Exercise instructions:
Write out each line from the data below that includes the word "only".

Data to process:

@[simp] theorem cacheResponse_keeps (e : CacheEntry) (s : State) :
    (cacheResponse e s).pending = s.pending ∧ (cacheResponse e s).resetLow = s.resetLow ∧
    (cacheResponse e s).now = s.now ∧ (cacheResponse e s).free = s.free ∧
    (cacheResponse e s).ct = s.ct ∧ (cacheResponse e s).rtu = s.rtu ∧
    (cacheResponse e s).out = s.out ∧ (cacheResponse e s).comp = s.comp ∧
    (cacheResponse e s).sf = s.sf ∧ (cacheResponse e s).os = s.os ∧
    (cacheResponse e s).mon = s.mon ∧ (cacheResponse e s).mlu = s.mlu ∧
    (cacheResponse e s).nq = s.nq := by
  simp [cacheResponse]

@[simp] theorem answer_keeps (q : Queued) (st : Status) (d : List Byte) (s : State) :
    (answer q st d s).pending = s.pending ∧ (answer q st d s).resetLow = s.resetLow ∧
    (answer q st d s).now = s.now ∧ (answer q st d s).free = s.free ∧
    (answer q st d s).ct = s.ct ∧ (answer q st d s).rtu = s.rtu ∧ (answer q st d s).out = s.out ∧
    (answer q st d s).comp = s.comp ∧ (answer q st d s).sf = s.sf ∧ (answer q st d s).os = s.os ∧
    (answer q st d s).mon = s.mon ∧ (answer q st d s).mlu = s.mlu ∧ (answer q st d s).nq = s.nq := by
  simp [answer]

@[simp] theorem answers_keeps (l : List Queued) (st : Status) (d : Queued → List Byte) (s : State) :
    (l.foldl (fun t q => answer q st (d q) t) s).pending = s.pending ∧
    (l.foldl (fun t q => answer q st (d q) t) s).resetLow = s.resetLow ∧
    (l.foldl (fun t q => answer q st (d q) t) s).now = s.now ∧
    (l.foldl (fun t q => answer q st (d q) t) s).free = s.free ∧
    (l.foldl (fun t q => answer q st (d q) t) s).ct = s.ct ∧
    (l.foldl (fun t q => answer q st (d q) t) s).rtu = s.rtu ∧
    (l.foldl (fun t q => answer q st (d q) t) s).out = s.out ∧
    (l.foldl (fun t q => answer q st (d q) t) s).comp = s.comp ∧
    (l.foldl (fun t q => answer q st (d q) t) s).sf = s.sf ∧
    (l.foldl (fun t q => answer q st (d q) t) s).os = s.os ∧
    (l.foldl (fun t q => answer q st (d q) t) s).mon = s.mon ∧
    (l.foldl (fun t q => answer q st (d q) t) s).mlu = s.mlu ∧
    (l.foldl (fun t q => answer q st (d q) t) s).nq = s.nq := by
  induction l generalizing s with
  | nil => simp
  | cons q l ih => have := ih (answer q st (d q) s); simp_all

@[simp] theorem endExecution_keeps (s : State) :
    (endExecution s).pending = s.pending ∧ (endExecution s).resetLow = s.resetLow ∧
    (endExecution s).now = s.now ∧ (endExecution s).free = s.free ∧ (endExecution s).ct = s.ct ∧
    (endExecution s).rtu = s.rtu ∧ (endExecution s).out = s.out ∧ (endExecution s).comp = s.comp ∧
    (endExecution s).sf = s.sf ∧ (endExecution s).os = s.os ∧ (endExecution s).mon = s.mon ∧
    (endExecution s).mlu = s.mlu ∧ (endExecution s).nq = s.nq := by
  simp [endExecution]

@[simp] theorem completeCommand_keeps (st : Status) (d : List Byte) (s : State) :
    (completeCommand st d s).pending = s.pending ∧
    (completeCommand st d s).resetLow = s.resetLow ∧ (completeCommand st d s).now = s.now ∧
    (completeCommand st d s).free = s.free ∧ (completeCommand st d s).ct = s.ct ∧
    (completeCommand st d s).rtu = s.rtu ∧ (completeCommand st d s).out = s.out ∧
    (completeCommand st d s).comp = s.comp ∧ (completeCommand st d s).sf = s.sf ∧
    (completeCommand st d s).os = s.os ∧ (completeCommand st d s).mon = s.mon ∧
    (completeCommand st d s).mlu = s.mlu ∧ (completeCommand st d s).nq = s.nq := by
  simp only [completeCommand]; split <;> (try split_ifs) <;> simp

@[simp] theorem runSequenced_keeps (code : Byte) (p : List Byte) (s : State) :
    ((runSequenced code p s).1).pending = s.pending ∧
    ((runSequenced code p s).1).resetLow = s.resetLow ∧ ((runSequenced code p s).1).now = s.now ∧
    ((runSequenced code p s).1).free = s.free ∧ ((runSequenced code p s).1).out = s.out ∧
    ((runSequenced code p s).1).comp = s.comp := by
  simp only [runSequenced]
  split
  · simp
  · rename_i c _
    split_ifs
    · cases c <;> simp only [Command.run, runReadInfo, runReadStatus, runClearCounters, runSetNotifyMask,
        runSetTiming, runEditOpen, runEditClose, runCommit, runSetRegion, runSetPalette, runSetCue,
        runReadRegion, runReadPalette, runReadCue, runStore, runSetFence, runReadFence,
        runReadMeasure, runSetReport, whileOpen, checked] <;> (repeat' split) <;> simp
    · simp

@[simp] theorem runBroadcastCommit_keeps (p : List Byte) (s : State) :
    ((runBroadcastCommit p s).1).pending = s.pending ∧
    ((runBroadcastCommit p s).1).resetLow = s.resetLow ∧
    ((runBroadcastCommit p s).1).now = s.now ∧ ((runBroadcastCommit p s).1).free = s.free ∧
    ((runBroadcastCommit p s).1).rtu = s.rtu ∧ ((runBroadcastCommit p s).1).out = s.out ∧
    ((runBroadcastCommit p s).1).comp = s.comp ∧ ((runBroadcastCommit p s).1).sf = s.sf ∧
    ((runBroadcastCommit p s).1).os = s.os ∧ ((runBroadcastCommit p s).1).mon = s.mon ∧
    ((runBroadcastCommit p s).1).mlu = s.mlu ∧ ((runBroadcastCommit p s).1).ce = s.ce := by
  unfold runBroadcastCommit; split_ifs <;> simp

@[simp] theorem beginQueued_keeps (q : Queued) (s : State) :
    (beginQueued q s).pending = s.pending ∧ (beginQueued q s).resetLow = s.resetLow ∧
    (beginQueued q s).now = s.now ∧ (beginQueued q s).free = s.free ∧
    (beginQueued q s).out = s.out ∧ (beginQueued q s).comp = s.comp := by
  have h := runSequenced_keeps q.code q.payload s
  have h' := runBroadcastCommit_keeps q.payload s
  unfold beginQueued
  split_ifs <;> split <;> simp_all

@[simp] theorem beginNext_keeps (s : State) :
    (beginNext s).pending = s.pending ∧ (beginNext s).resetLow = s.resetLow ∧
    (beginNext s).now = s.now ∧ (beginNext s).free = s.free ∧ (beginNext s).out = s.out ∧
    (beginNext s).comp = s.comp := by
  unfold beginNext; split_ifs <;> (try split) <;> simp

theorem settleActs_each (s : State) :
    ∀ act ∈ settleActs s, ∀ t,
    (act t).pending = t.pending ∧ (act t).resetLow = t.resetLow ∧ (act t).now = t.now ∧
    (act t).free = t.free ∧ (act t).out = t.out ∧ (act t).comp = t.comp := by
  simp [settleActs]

Solution below:
  simp only [completeCommand]; split <;> (try split_ifs) <;> simp
  simp only [runSequenced]
    · cases c <;> simp only [Command.run, runReadInfo, runReadStatus, runClearCounters, runSetNotifyMask,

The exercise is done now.